- WHAT THIS TASK INVOLVES
Every line of the entries with the word "dsyn" in it should be shown.

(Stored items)
####################

-- ==== Sys2Proof/Machine/LfsrDecoder.lean ====
section
/-!
DEFINITION. The LFSR, its search, and the command DEC.L (45_decode_lfsr.md).
-/
namespace Sys2Proof.Machine

/-- The step function `lstep(r, b)` for tap vector `lt` (R161); `lt[0]` is the feedback connection
and is read by nothing. -/
def lstep (lt r : Vec) (b : Bit) : Vec :=
  let fb := b ^^ bitAt r 0
  [ bitAt r 1 ^^ (fb && bitAt lt 1),
    bitAt r 2 ^^ (fb && bitAt lt 2),
    bitAt r 3 ^^ (fb && bitAt lt 3),
    fb && bitAt lt 4 ]

/-- `lsyn(v)` (R162): the register from all-zero, the word's bits most significant first. -/
def lsyn (lt v : Vec) : Vec := v.foldl (lstep lt) (zeros 4)

/-- The free-running transition (R166). -/
def lfree (lt r : Vec) : Vec := lstep lt r false

/-- The comparisons of the search from `cur` at step count `i`, `n` of them left (R167). -/
def locateFrom (lt syn : Vec) : Nat → Nat → Vec → Option Nat
  | 0, _, _ => none
  | n + 1, i, cur => if cur = syn then some i else locateFrom lt syn n (i + 1) (lfree lt cur)

/-- `locate(syn)` (R167): seven comparisons, step counts 0 to 6 from the reference. -/
def locate (lt : Vec) (lref : BitVec 4) (syn : Vec) : Option Nat :=
  locateFrom lt syn 7 0 (vec lref.toNat 4)

/-- `decode_lfsr(received)` (R169); a step count `i` is position `6 - i` (R168). -/
def decodeLfsr (lt : Vec) (lref : BitVec 4) (received : Vec) : Decoded :=
  let syn := lsyn lt received
  let y := BitVec.ofNat 4 (uint syn)
  if syn = zeros 4 then ⟨received, .noError, y⟩
  else
    match locate lt lref syn with
    | some i => ⟨flipAt received (6 - i), .corrected (BitVec.ofNat 3 (6 - i)), y⟩
    | none => ⟨received, .uncorrectable, y⟩

/-- DEC.L under a configuration (R170): no division, so no trace even with TR = 1 (R113). -/
def decLStep (c : Config) (_tr : Bool) (s : State) : State :=
  match codecCheck Config.blockLen s with
  | some e => raise e s
  | none => complete (writeDecoded (decodeLfsr c.lt s.lref s.a) s)

/-- DEC.L (R170). -/
def execDecL (tr : Bool) (s : State) : Result := .next (decLStep Config.hardware tr s)

end Sys2Proof.Machine
end

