-- ==== Sys2Proof/Safety.lean ====
section
/-!
DEFINITION. The terms claims are stated in: what a coherent state of this hardware is, what a valid
codeword is, how far two words differ, and the polynomial a vector stands for (00_scope.md R13).
-/
namespace Sys2Proof.Machine

/-- The table of 43_table_init.md R133 and 20_memory.md R52, by address. -/
def tableImage (k : BitVec 3) : Entry :=
  match k.toNat with
  | 1 => ⟨true, 6⟩
  | 2 => ⟨true, 5⟩
  | 3 => ⟨true, 3⟩
  | 4 => ⟨true, 4⟩
  | 5 => ⟨true, 0⟩
  | 6 => ⟨true, 2⟩
  | 7 => ⟨true, 1⟩
  | _ => ⟨false, 0⟩

/-- What every step record satisfies (R110): it shows a non-empty working dividend of a register,
its leading bit, and a dividend of the same length whose leading bit is cleared. -/
def StepRecord.wf (r : StepRecord) : Prop :=
  1 ≤ r.before.length ∧ r.offset + r.before.length ≤ Config.vlenMax ∧
    r.after.length = r.before.length ∧ r.lead = bitAt r.before 0 ∧ bitAt r.after 0 = false

/-- OUTCOME, POS and SYN together (R26 to R28): before any decode Received, 7 and 0; then NoError
with 7 and a zero syndrome, or Corrected with a position of a 7-bit word and a nonzero syndrome.
Uncorrectable does not occur on this hardware (R149, R172). -/
def statusFieldsAgree : DecodeState → BitVec 3 → BitVec 4 → Prop
  | .received, p, y => p = 7 ∧ y = 0
  | .noError, p, y => p = 7 ∧ y = 0
  | .corrected, p, y => p ≠ 7 ∧ y ≠ 0
  | .uncorrectable, _, _ => False

/-- A coherent state: what the spec says of every state the hardware can be in, whatever the host
has pending. -/
structure State.Coherent (s : State) : Prop where
  /-- A, B and Q fit their registers (R10, R21 to R23); no result is longer than 15 bits (R107) -/
  aFits : s.a.length ≤ Config.vlenMax
  bFits : s.b.length ≤ Config.vlenMax
  qFits : s.q.length < Config.vlenMax
  /-- ERR holds an assigned code (R201) -/
  errAssigned : s.err.toNat ≤ 7
  /-- READY and FATAL are never both 1 (R31) -/
  notBoth : ¬ (s.ready = true ∧ s.fatal = true)
  /-- the table is in canonical form -/
  tabCanonical : Memory.wf s.tab = true
  /-- while READY = 1 the table and the reference are those of R133 and R135 -/
  built : s.ready = true → (∀ k, memRead s.tab k = tableImage k) ∧ s.lref = 6
  /-- while READY = 0 there is no table and no reference (R38, R134) -/
  unbuilt : s.ready = false → s.tab = [] ∧ s.lref = 0
  /-- a decode has completed only where a construction had (R206) -/
  decodedOnlyReady : s.outcome ≠ .received → s.ready = true
  /-- the status fields agree (R26 to R28) -/
  fieldsAgree : statusFieldsAgree s.outcome s.pos s.syn
  /-- every record on the trace port is a step record -/
  traceRecords : ∀ r ∈ s.trace, r.wf

/-- A valid codeword (§3 of the source): 7 bits with zero remainder under division by G. -/
def isCodeword (v : Vec) : Prop :=
  v.length = Config.blockLen ∧ remFixed v Config.hardware.g = zeros Config.parityLen

/-- In how many positions two words of one length differ. -/
def distance (u v : Vec) : Nat := (List.zipWith xor u v).count true

/-- The state the two decoders, the encoder and INIT are gated on: construction has succeeded. -/
def State.constructed (s : State) : Prop := s.ready = true ∧ s.fatal = false

/-- The polynomial of a vector over GF(2) (R13): element i is the coefficient of x^(L-1-i). -/
noncomputable def polyOf : Vec → Polynomial (ZMod 2)
  | [] => 0
  | b :: v => (if b then Polynomial.X ^ v.length else 0) + polyOf v

end Sys2Proof.Machine
end

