-- ==== Sys2Proof/Certificates/Slice0/Obligations.lean ====
section
/-!
DEFINITION. The statements for the provers. Each docstring names the rules of spec/ it formalises;
where a clause is the model's own choice, it names the log entry.
-/

open Sys2Proof Sys2Proof.Machine

/-! ## Encoding (30_encoding.md) -/

/-- R77, R80: one word of each row, and each traced form, decodes to the command it stands for. -/
def Obligations.WrittenWordsDecode : Prop :=
  decode 0x1007005A = .ok (.lda 7 0x5A) ∧ decode 0x2004000B = .ok (.ldb 4 0xB) ∧
  decode 0x30000000 = .ok (.remF false) ∧ decode 0x30000002 = .ok (.remF true) ∧
  decode 0x30000001 = .ok (.remT false) ∧ decode 0x30000003 = .ok (.remT true) ∧
  decode 0x40000000 = .ok (.enc false) ∧ decode 0x40000002 = .ok (.enc true) ∧
  decode 0x50000000 = .ok (.decD false) ∧ decode 0x50000002 = .ok (.decD true) ∧
  decode 0x50000001 = .ok (.decL false) ∧ decode 0x50000003 = .ok (.decL true) ∧
  decode 0x60000000 = .ok .init

/-- R77, R78: the decoder gives every command back from its own word, with every field value. -/
def Obligations.DecodeInvertsEncode : Prop :=
  ∀ i : Instr, decode (encode i) = .ok i

/-- R77, R78: a legal word is the word of the command it decodes to, so no bit of it is ignored. -/
def Obligations.EncodeInvertsDecode : Prop :=
  ∀ (cw : CommandWord) (i : Instr), decode cw = .ok i → encode i = cw

/-- R77: no word matches two rows of the opcode map. -/
def Obligations.NoWordMatchesTwoRows : Prop :=
  ∀ cw : CommandWord, (opcodeRows.filter (rowMatches cw)).length ≤ 1

/-- R79: which words are illegal, by their fields, the two words it names, and their effect. -/
def Obligations.IllegalWordsAreRefused : Prop :=
  (∀ cw : CommandWord, decode cw = .error .illegalCommand ↔
    (cw.extractLsb' 28 4 = 0 ∨ 7 ≤ (cw.extractLsb' 28 4).toNat) ∨
    ((cw.extractLsb' 28 4 = 1 ∨ cw.extractLsb' 28 4 = 2) ∧ cw.extractLsb' 21 7 ≠ 0) ∨
    ((cw.extractLsb' 28 4 = 3 ∨ cw.extractLsb' 28 4 = 4 ∨ cw.extractLsb' 28 4 = 5) ∧
      cw.extractLsb' 2 26 ≠ 0) ∨
    (cw.extractLsb' 28 4 = 4 ∧ cw.getLsbD 0 = true) ∨
    (cw.extractLsb' 28 4 = 6 ∧ cw.extractLsb' 0 28 ≠ 0)) ∧
  decode 0x00000000 = .error .illegalCommand ∧ decode 0xFFFFFFFF = .error .illegalCommand ∧
  ∀ (cw : CommandWord) (s : State), decode cw = .error .illegalCommand →
    acceptWord cw s = .next { s with err := 7 }

/-! ## The step and reset (00_scope.md R17, R18; 10_state.md R38; 70_reset_and_hazards.md R230) -/

/-- R17, R78, R209: a step whose next host action is a command word runs the decoded command, or
sets ERR to 7 for an illegal word. The host's list of actions is the model's own (log entry 1). -/
def Obligations.StepRunsDecodedCommand : Prop :=
  ∀ (s : State) (cw : CommandWord) (rest : List HostAction), s.host = .issue cw :: rest →
    (∀ i, decode cw = .ok i → step s = exec i { s with host := rest }) ∧
    (decode cw = .error .illegalCommand → step s = .next { s with host := rest, err := 7 })

/-- R230: the host's reset puts every register at its reset value, from any state. That the emitted
records and the later host actions stay is the model's choice (log entries 1 and 3). -/
def Obligations.ResetActionRestoresRegisters : Prop :=
  ∀ (s : State) (rest : List HostAction), s.host = .reset :: rest →
    ∃ t, step s = .next t ∧ t.a = [] ∧ t.b = [] ∧ t.q = [] ∧ t.outcome = .received ∧ t.pos = 7 ∧
      t.syn = 0 ∧ t.err = 0 ∧ t.ready = false ∧ t.fatal = false ∧
      (∀ k, memRead t.tab k = ⟨false, 0⟩) ∧ t.lref = 0 ∧ t.trace = s.trace ∧ t.host = rest

/-- R215, R230: with nothing pending the core waits and keeps all state (log entries 1 and 10). -/
def Obligations.IdleCoreKeepsState : Prop :=
  ∀ s : State, s.host = [] → step s = .next s
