theorem witness_EncodeInvertsDecode : decode 0x101FFFFF = .ok (.lda 31 0xFFFF) := by decide
theorem witness_IllegalWordsAreRefused :
    decode 0xFFFFFFFF = .error .illegalCommand ∧ decode 0x60000001 = .error .illegalCommand := by
  decide
theorem witness_StepRunsDecodedCommand :
    (∃ s : State, s.host = .issue 0x60000000 :: [.reset] ∧ decode 0x60000000 = .ok .init) ∧
    ∃ s : State, s.host = .issue 0 :: [] ∧ decode 0 = .error .illegalCommand :=
  ⟨⟨{ readyState with host := [.issue 0x60000000, .reset] }, rfl, by decide⟩,
    ⟨{ readyState with host := [.issue 0] }, rfl, by decide⟩⟩
theorem witness_ResetActionRestoresRegisters :
    ∃ s : State, s.ready = true ∧ s.host = .reset :: [.issue 0] :=
  ⟨{ readyState with host := [.reset, .issue 0] }, by decide, rfl⟩
theorem witness_IdleCoreKeepsState : ∃ s : State, s.ready = true ∧ s.host = [] :=
  ⟨readyState, by decide, by decide⟩
theorem witness_UintAndVecAreInverse : 0xFFFF < 2 ^ 16 ∧ 0 < 2 ^ 0 := by decide
theorem witness_VectorBusIsRightAligned :
    ∃ v : Vec, v.length ≤ 16 ∧ 0 < v.length ∧ v.length ≤ 15 ∧ (15 : Nat) < 16 :=
  ⟨zeros 15, by decide⟩
theorem witness_PackedRecordFields :
    ∃ r : StepRecord, r.offset ≤ 15 ∧ 1 ≤ r.before.length ∧ r.before.length ≤ 16 ∧
      r.after.length = r.before.length :=
  ⟨⟨15, true, zeros 16, zeros 16⟩, by decide⟩
theorem witness_HostReadsEveryRegister :
    (zeros 16).length ≤ 16 ∧
    hostView { readyState with a := zeros 16, tab := [] } =
      hostView { readyState with a := zeros 16 } ∧
    hostView { readyState with lref := 0 } ≠ hostView readyState := by decide
theorem witness_LdaLoadsOrRefuses :
    ((16#5).toNat ≤ 16 ∧ (0xFFFF#16).toNat < 2 ^ (16#5).toNat ∧ 15 < (16#5).toNat) ∧
    16 < (17#5).toNat ∧
    ((0#5).toNat ≤ 16 ∧ 2 ^ (0#5).toNat ≤ (1#16).toNat) := by decide
theorem witness_LdbLoadsOrRefuses :
    ((0#5).toNat ≤ 16 ∧ (0#16).toNat < 2 ^ (0#5).toNat) ∧
    ((1#5).toNat ≤ 16 ∧ (1#16).toNat < 2 ^ (1#5).toNat ∧ 0 < (1#5).toNat) ∧
    16 < (31#5).toNat ∧
    ((15#5).toNat ≤ 16 ∧ 2 ^ (15#5).toNat ≤ (0x8000#16).toNat) := by decide
theorem witness_RemFixedIsPolynomialRemainder :
    Config.hardware.g.head? = some true ∧ ([true] : Vec).head? = some true := by decide
theorem witness_RemFWritesFixedRemainder :
    (withOperands 7 0x5A 4 0xB State.reset).b.head? = some true ∧
    (withOperands 7 0x5A 4 0x5 State.reset).b.head? ≠ some true ∧
    State.reset.b.head? ≠ some true ∧
    (withOperands 7 0x5A 4 0xB State.reset).a = [true, false, true, true, false, true, false] ∧
    (withOperands 7 0x5A 4 0xB State.reset).b = [true, false, true, true] := by decide
theorem witness_RemTWritesTrimmedRemainder :
    (withOperands 2 0x2 4 0xB State.reset).b.head? = some true ∧
    (withOperands 2 0x2 4 0xB State.reset).a.length <
      (withOperands 2 0x2 4 0xB State.reset).b.length ∧
    (withOperands 4 0xB 1 0 State.reset).b.head? ≠ some true := by decide
theorem witness_RemTWritesTrimmedRemainder_zero_remainder :
    polyOf (withOperands 4 0xB 4 0xB State.reset).b ∣
      polyOf (withOperands 4 0xB 4 0xB State.reset).a :=
  dvd_rfl
theorem witness_DegenerateInputsNeverFail :
    Config.hardware.g.head? = some true ∧ Config.hardware.g.length ≤ 7 ∧
    ([true, false] : Vec).length < Config.hardware.g.length ∧
    (withOperands 0 0 4 0xB State.reset).b = Config.hardware.g := by decide
theorem witness_DivisionIterationCount :
    Config.hardware.g.head? = some true ∧ (zeros 7).length = 7 ∧ Config.hardware.g.length = 4 ∧
    (zeros 16).length ≤ 16 ∧ (zeros 16).length = 16 := by decide
theorem witness_StepRecordsReplayTheDivision :
    Config.hardware.g.head? = some true ∧
    (remTrace (vec 0x5A 7) Config.hardware.g)[0]? =
      some ⟨0, true, vec 0x5A 7, vec 0x02 7⟩ ∧
    (remTrace (vec 0x5A 7) Config.hardware.g)[3]? =
      some ⟨3, false, vec 0x2 4, vec 0x2 4⟩ ∧
    (remTrace (vec 0x5A 7) Config.hardware.g).length = 3 + 1 := by decide
theorem witness_TracingChangesNoRegister :
    ∃ s t, exec (Instr.decD true) s = .next t ∧ t.trace ≠ s.trace :=
  ⟨withOperands 7 0x5A 0 0 readyState, _, rfl, by decide⟩
theorem witness_RecordsEmittedByCommand :
    ∃ s t, exec (.enc true) s = .next t ∧ t.err = 0 ∧ t.trace ≠ [] :=
  ⟨withOperands 4 0xB 0 0 readyState, _, rfl, by decide⟩
theorem witness_EncWritesSystematicCodeword :
    (readyState.fatal = false ∧ readyState.ready = true ∧
      (withOperands 4 0xB 0 0 readyState).a.length = 4 ∧
      (withOperands 4 0xB 0 0 readyState).a = [true, false, true, true]) ∧
    readyState.a.length ≠ 4 ∧
    (State.reset.fatal = false ∧ State.reset.ready = false) ∧
    ({ State.reset with fatal := true } : State).fatal = true := by decide
theorem witness_CodewordIsDataThenParity :
    Config.hardware.g.length = 4 ∧ bitAt Config.hardware.g 0 = true ∧ (zeros 4).length = 4 := by
  decide
theorem witness_SixteenCodewords : (vec 0x58 7).length = 7 := by decide
theorem witness_CodewordsAreCyclic : isCodeword (vec 0x58 7) := ⟨by decide, by decide⟩
theorem witness_BuilderKeepsLastPosition :
    (Config.hardware.g.length = 4 ∧
      ∀ p, p < 7 → uint (remFixed (unitVec p) Config.hardware.g) ≠ (0#3).toNat) ∧
    (uint (remFixed (unitVec 6) Config.hardware.g) = (1#3).toNat ∧
      ∀ p', 6 < p' → p' < 7 → uint (remFixed (unitVec p') Config.hardware.g) ≠ (1#3).toNat) ∧
    uint (remFixed (unitVec 0) [true, false, false, true]) =
      uint (remFixed (unitVec 6) [true, false, false, true]) := by
  refine ⟨⟨by decide, by decide⟩, ⟨by decide, fun p' h h' => by omega⟩, by decide⟩
theorem witness_TableCheckIsBijection :
    Config.hardware.g.length = 4 ∧ bitAt Config.hardware.g 0 = true ∧
    tableOk (buildTable Config.hardware.g) = true := by decide
theorem witness_InitUnderAnyConstants :
    (State.reset.fatal = false ∧ State.reset.ready = false) ∧
    tableOk (buildTable [true, false, false, true]) = false ∧
    tableOk (buildTable Config.hardware.g) = true ∧
    (readyState.fatal = false ∧ readyState.ready = true) := by decide
theorem witness_InitBuildsOnce :
    (State.reset.fatal = false ∧ State.reset.ready = false) ∧
    (readyState.fatal = false ∧ readyState.ready = true) ∧
    ({ State.reset with fatal := true } : State).fatal = true := by decide
theorem witness_DecDDecodesByTable :
    (readyState.fatal = false ∧ readyState.ready = true ∧
      (withOperands 7 0x5A 0 0 readyState).a.length = 7 ∧
      (withOperands 7 0x5A 0 0 readyState).a =
        [true, false, true, true, false, true, false] ∧
      memRead readyState.tab 2 = ⟨true, 5⟩) ∧
    readyState.a.length ≠ 7 ∧ (State.reset.fatal = false ∧ State.reset.ready = false) ∧
    ({ readyState with fatal := true } : State).fatal = true := by decide
/-- The three transitions: a zero syndrome, a valid entry with a position of the word, and an invalid
entry. -/
theorem witness_DecDDecodesByTable_transitions :
    dsyn Config.hardware.g (vec 0x58 7) = 0 ∧
    (dsyn Config.hardware.g (vec 0x5A 7) ≠ 0 ∧
      (memRead readyState.tab (dsyn Config.hardware.g (vec 0x5A 7))).v = true ∧
      (memRead readyState.tab (dsyn Config.hardware.g (vec 0x5A 7))).pos ≠ 7) ∧
    (memRead [] (dsyn Config.hardware.g (vec 0x5A 7))).v = false := by decide
theorem witness_DecDReadsOneEntry :
    ∃ t, exec (.decD true) (withOperands 7 0x5A 0 0 readyState) = .next t ∧ t.err = 0 ∧
      memRead [(2, 13)] (dsyn Config.hardware.g (withOperands 7 0x5A 0 0 readyState).a) =
        memRead readyState.tab
          (dsyn Config.hardware.g (withOperands 7 0x5A 0 0 readyState).a) :=
  ⟨_, rfl, by decide, by decide⟩
theorem witness_EveryWordHasOneNearestCodeword : (vec 0x5A 7).length = 7 := by decide
theorem witness_TwoFlipsGiveAnotherCodeword :
    ∃ s : State, s.Coherent ∧ s.constructed ∧ isCodeword (vec 0x58 7) ∧ (0 : Nat) < 7 ∧
      (3 : Nat) < 7 ∧ (0 : Nat) ≠ 3 ∧ s.a = flipAt (flipAt (vec 0x58 7) 0) 3 :=
  have h := witness_coherent_constructed (flipAt (flipAt (vec 0x58 7) 0) 3) (by decide)
  ⟨_, h.1, h.2, ⟨by decide, by decide⟩, by decide, by decide, by decide, rfl⟩
theorem witness_DecLDecodesBySearch :
    (readyState.fatal = false ∧ readyState.ready = true ∧
      (withOperands 7 0x18 0 0 readyState).a.length = 7 ∧
      lsyn Config.hardware.lt (vec 0x18 7) ≠ [false, false, false, false] ∧
      locate Config.hardware.lt readyState.lref (lsyn Config.hardware.lt (vec 0x18 7)) = some 6 ∧
      locate Config.hardware.lt 0 (lsyn Config.hardware.lt (vec 0x18 7)) = none) ∧
    readyState.a.length ≠ 7 ∧ (State.reset.fatal = false ∧ State.reset.ready = false) := by decide
theorem witness_LfsrComputesPolynomialRemainder :
    Config.hardware.lt.length = 5 ∧ Config.hardware.lt.head? = some true ∧
    (zeros 4).length = 4 ∧ (zeros 7).length = 7 := by decide
theorem witness_LfsrSyndromeIsShiftedRemainder : (vec 0x5A 7).length = 7 := by decide
theorem witness_ReferenceOrbit :
    (vec 0x5A 7).length = 7 ∧
    lsyn Config.hardware.lt (vec 0x5A 7) ≠ [false, false, false, false] := by decide
theorem witness_SearchResolvesEverySyndrome :
    (∃ s t : State, s.Coherent ∧ s.constructed ∧ exec (.decL false) s = .next t ∧ t.err = 0) ∧
    (vec 1 4).length = 4 ∧ bitAt (vec 1 4) 3 = true :=
  have h := witness_coherent_constructed (vec 0x5A 7) (by decide)
  ⟨⟨_, _, h.1, h.2, rfl, by decide⟩, by decide, by decide⟩
theorem witness_OnlyTheseTapsGiveASyndrome :
    Config.hardware.h.length = 5 ∧ Config.hardware.h.head? = some true := by decide
theorem witness_DecodeOfEncodeFindsNoError :
    ∃ s : State, s.Coherent ∧ s.constructed ∧ (vec 0xB 4).length = 4 ∧
      s.a = encodeWord Config.hardware.g (vec 0xB 4) :=
  have h := witness_coherent_constructed (encodeWord Config.hardware.g (vec 0xB 4)) (by decide)
  ⟨_, h.1, h.2, by decide, rfl⟩
theorem witness_SingleErrorIsCorrected :
    ∃ s : State, s.Coherent ∧ s.constructed ∧ (vec 0xB 4).length = 4 ∧ (6 : Nat) < 7 ∧
      s.a = flipAt (encodeWord Config.hardware.g (vec 0xB 4)) 6 :=
  have h := witness_coherent_constructed
    (flipAt (encodeWord Config.hardware.g (vec 0xB 4)) 6) (by decide)
  ⟨_, h.1, h.2, by decide, by decide, rfl⟩
theorem witness_StrategiesAgreeOnEveryWord :
    ∃ s : State, s.Coherent ∧ s.constructed ∧ s.a.length = 7 :=
  have h := witness_coherent_constructed (vec 0x10 7) (by decide)
  ⟨_, h.1, h.2, by decide⟩
theorem witness_DecodeFlipsAtMostOneBit :
    ∃ (s t : State) (i : Instr), s.Coherent ∧ s.constructed ∧ s.a.length = 7 ∧
      (i = .decD false ∨ i = .decL false) ∧ exec i s = .next t :=
  have h := witness_coherent_constructed (vec 0x10 7) (by decide)
  ⟨_, _, .decL false, h.1, h.2, by decide, .inr rfl, rfl⟩
theorem witness_CommandsWriteOnlyTheirRow :
    (∃ t, exec (.remF false) State.reset = .next t ∧ t.err ≠ 0) ∧
    (∃ t, exec .init State.reset = .next t ∧ t.err = 0) ∧
    decode 0 = .error .illegalCommand :=
  ⟨⟨_, rfl, by decide⟩, ⟨_, rfl, by decide⟩, by decide⟩
theorem witness_FatalLocksEncodeDecodeInit :
    ∃ s t t' : State, s.fatal = true ∧
      exec (.lda 4 0xB) { s with fatal := false } = .next t ∧
      s.host.head? ≠ some .reset ∧ step s = .next t' :=
  ⟨{ State.reset with fatal := true, host := [.issue 0x60000000] }, _, _, rfl, rfl, by decide,
    rfl⟩
theorem witness_BuiltTableIsImmutable :
    ∃ s t : State, s.ready = true ∧ s.host.head? ≠ some .reset ∧ step s = .next t :=
  ⟨{ readyState with host := [.issue 0x60000000] }, _, by decide, by decide, rfl⟩
theorem witness_ResultRegistersAreNeverRead :
    ∃ s s' t t' : State, s.a = s'.a ∧ s.b = s'.b ∧ s.ready = s'.ready ∧ s.fatal = s'.fatal ∧
      s.tab = s'.tab ∧ s.lref = s'.lref ∧ s.q ≠ s'.q ∧ exec (.decL false) s = .next t ∧
      exec (.decL false) s' = .next t' ∧ t.err = 0 :=
  ⟨withOperands 7 0x5A 0 0 readyState,
    { withOperands 7 0x5A 0 0 readyState with q := [true], syn := 9, err := 5 }, _, _,
    rfl, rfl, rfl, rfl, rfl, rfl, by decide, rfl, rfl, by decide⟩
theorem witness_OnlyRemReadsB :
    (∃ t, exec (.enc false) (withOperands 4 0xB 4 0xB readyState) = .next t ∧ t.err = 0) ∧
    (∃ t, exec (.ldb 4 0xB) readyState = .next t ∧ t.err = 0) ∧
    ∃ t, exec (.ldb 17 0) readyState = .next t ∧ t.err ≠ 0 :=
  ⟨⟨_, rfl, by decide⟩, ⟨_, rfl, by decide⟩, ⟨_, rfl, by decide⟩⟩
theorem witness_StepKeepsCoherence :
    ∃ s t : State, s.Coherent ∧ step s = .next t :=
  have h := witness_coherent_constructed (vec 0x5A 7) (by decide)
  ⟨_, _, h.1, rfl⟩
theorem witness_BitStringLoadsItsBits :
    ((∀ c ∈ (['1', '0'] : List Char), c ≠ ' ' ∧ c ≠ '\t' ∧ c ≠ ',' ∧ c ≠ ';') ∧
      (∀ c ∈ (['1', '0'] : List Char), c = '0' ∨ c = '1') ∧ (['1', '0'] : List Char).length ≤ 16) ∧
    ((∀ c ∈ (['2'] : List Char), c ≠ ' ' ∧ c ≠ '\t' ∧ c ≠ ',' ∧ c ≠ ';') ∧
      ∃ c ∈ (['2'] : List Char), c ≠ '0' ∧ c ≠ '1') ∧
    16 < (List.replicate 17 '0').length := by simp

####################

- SOLUTION FOR THIS PROBLEM
    dsyn Config.hardware.g (vec 0x58 7) = 0 ∧
    (dsyn Config.hardware.g (vec 0x5A 7) ≠ 0 ∧
      (memRead readyState.tab (dsyn Config.hardware.g (vec 0x5A 7))).v = true ∧
      (memRead readyState.tab (dsyn Config.hardware.g (vec 0x5A 7))).pos ≠ 7) ∧
    (memRead [] (dsyn Config.hardware.g (vec 0x5A 7))).v = false := by decide
      memRead [(2, 13)] (dsyn Config.hardware.g (withOperands 7 0x5A 0 0 readyState).a) =
          (dsyn Config.hardware.g (withOperands 7 0x5A 0 0 readyState).a) :=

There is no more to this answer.